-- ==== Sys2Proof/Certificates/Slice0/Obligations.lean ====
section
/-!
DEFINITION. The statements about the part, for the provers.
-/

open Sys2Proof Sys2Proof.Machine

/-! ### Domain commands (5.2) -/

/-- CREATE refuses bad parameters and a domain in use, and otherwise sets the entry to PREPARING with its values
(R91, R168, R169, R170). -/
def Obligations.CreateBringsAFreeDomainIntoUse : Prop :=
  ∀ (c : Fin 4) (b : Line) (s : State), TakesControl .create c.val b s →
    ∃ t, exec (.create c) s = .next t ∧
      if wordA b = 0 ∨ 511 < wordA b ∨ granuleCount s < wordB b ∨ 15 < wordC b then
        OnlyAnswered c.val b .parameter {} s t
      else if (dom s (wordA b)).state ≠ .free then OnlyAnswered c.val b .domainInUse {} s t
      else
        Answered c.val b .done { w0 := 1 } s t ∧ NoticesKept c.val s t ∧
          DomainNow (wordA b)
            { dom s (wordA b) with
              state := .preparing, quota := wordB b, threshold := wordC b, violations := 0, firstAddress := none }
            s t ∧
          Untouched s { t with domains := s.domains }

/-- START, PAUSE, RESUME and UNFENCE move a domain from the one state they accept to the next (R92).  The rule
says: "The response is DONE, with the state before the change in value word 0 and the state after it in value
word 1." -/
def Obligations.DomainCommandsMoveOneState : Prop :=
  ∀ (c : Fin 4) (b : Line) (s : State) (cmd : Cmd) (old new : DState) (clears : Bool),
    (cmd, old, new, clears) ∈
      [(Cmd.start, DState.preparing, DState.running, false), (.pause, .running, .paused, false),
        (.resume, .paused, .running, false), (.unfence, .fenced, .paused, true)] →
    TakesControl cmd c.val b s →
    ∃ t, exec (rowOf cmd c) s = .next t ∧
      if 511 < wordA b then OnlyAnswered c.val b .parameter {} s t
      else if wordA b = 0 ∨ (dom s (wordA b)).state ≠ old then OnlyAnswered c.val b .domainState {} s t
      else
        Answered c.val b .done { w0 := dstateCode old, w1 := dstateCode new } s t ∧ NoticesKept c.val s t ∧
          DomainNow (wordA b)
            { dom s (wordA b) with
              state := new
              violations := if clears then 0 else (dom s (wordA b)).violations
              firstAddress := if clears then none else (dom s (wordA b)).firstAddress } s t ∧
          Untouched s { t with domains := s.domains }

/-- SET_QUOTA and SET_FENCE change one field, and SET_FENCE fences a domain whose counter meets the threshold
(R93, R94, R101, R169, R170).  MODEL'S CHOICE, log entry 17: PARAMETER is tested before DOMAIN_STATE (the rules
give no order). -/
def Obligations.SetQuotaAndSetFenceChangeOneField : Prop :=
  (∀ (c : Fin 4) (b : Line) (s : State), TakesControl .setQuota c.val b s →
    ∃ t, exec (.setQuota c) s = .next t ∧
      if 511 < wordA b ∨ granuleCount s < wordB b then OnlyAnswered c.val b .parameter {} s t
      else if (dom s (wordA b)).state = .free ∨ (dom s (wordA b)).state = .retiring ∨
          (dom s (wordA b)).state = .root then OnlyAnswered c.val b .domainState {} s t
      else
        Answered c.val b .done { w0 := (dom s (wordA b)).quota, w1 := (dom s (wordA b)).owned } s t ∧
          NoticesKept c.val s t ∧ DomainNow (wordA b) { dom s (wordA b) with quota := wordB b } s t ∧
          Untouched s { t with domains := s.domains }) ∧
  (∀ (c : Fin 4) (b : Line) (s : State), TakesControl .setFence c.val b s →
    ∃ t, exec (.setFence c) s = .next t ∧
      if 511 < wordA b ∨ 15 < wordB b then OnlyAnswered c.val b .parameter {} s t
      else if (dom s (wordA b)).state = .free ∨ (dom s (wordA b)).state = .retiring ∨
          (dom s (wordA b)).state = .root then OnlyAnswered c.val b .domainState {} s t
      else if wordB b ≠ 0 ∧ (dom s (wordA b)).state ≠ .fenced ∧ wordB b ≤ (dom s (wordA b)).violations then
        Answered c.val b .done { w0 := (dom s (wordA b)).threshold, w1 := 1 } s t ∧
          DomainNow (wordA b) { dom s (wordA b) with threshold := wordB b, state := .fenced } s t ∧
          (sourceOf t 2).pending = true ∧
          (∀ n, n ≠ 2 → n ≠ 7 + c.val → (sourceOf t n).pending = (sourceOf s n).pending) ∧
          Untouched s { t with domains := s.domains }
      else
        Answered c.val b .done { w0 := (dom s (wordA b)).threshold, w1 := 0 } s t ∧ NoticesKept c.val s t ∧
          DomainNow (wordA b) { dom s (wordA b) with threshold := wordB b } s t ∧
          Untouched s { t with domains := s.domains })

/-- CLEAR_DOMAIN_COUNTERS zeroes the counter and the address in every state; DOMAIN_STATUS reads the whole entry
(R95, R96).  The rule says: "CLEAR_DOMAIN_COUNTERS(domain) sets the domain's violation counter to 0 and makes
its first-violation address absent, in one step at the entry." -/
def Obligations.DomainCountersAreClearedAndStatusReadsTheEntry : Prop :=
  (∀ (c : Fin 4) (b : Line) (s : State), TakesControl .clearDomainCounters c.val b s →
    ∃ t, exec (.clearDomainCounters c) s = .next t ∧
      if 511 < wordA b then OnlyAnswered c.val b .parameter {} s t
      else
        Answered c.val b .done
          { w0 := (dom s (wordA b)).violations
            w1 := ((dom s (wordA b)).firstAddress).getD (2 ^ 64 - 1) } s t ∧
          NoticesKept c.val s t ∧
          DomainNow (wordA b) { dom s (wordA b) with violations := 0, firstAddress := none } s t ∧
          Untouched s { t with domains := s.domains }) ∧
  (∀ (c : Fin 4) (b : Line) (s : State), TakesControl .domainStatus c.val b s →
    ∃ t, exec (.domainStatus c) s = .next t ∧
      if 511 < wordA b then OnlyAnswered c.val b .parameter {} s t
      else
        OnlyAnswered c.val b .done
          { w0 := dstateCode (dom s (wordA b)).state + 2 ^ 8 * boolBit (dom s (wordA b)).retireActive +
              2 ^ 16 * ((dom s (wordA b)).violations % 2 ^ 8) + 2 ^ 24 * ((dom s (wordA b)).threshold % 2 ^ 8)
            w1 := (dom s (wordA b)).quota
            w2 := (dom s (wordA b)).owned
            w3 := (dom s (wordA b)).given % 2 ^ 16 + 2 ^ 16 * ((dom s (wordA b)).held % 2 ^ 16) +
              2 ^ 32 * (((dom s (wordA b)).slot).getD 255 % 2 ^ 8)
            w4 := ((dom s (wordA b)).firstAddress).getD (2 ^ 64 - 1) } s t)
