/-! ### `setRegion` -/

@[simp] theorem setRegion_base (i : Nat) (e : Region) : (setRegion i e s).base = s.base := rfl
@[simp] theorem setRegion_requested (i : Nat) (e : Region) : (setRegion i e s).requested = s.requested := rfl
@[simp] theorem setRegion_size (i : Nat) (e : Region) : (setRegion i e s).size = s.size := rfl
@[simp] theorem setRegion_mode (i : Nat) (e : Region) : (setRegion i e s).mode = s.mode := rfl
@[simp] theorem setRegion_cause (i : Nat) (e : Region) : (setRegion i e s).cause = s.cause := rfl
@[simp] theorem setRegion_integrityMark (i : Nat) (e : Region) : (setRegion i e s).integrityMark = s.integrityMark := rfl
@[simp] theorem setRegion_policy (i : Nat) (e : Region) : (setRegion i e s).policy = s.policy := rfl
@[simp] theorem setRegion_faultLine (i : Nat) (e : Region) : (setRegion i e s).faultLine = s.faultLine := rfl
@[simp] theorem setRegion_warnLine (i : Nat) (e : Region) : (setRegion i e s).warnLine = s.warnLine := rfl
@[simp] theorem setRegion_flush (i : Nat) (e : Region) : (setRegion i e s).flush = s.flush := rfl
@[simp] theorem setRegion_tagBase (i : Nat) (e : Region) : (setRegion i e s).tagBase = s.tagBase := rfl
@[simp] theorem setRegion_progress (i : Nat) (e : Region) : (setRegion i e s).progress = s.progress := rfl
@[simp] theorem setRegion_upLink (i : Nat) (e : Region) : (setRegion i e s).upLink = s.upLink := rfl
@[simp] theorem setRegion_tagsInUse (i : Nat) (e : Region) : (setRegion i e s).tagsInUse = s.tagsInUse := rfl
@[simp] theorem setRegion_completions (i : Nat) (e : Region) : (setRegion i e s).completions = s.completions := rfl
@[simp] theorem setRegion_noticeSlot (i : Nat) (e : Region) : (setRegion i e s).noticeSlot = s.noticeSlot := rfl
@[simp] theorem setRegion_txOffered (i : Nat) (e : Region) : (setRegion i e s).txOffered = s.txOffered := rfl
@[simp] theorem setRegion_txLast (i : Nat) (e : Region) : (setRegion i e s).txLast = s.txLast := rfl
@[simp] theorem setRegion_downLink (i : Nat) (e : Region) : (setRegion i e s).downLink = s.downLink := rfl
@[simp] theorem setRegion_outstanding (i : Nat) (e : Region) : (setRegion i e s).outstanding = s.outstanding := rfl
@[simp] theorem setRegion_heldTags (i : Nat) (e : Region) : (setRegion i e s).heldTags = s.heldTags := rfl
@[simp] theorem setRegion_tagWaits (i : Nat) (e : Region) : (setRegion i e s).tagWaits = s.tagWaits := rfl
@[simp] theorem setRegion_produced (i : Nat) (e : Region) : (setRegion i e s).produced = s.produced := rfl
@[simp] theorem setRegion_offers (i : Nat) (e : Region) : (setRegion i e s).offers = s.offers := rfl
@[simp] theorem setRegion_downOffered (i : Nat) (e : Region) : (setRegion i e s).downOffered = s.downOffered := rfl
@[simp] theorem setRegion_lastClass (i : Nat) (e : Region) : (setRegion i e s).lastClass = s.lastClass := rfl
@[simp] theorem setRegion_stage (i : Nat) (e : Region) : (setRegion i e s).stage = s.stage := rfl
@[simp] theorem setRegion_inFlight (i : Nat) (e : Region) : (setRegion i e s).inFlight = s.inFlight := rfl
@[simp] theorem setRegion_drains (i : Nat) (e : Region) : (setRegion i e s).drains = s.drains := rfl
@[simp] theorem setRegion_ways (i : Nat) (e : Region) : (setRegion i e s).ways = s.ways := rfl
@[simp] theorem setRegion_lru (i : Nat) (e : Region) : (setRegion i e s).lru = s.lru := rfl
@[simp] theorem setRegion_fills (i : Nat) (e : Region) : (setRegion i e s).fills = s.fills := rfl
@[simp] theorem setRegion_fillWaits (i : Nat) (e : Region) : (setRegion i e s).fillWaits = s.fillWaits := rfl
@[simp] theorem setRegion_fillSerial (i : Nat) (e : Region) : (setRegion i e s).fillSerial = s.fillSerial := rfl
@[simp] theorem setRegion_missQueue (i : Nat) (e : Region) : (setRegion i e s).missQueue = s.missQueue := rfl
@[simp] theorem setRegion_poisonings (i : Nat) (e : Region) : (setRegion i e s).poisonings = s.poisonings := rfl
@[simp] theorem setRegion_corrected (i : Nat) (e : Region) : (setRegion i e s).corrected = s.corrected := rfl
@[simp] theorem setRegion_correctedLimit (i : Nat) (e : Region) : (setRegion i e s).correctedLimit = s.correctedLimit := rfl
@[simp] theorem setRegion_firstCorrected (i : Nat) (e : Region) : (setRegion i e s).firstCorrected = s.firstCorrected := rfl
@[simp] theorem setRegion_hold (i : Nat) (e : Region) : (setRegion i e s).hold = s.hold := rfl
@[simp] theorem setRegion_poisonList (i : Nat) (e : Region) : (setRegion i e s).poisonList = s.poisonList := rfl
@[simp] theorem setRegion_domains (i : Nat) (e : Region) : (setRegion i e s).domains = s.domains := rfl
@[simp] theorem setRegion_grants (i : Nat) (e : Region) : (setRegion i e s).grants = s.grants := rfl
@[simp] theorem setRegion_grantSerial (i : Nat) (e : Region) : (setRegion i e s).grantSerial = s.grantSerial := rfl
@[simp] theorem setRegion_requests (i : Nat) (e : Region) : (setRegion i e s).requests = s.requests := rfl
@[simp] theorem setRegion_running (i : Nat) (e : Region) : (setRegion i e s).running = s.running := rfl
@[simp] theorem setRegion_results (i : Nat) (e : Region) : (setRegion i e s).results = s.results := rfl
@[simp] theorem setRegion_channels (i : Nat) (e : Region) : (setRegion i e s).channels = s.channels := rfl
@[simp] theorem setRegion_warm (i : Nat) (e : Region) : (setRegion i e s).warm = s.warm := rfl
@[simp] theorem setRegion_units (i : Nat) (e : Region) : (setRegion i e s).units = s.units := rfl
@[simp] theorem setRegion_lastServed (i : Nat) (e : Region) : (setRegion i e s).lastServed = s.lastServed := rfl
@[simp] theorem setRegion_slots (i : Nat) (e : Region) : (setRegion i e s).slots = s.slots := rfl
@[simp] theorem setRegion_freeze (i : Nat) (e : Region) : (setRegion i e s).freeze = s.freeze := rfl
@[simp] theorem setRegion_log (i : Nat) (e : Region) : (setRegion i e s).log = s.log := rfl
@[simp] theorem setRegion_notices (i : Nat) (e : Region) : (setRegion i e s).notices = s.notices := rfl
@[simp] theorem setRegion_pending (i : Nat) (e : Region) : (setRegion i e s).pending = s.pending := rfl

|---|

» WHAT IS EXPECTED:
If a line in the records above holds the string "dstateCode", copy it out.

» FINISHED EXERCISE:
        Answered c.val b .done { w0 := dstateCode old, w1 := dstateCode new } s t ∧ NoticesKept c.val s t ∧
          { w0 := dstateCode (dom s (wordA b)).state + 2 ^ 8 * boolBit (dom s (wordA b)).retireActive +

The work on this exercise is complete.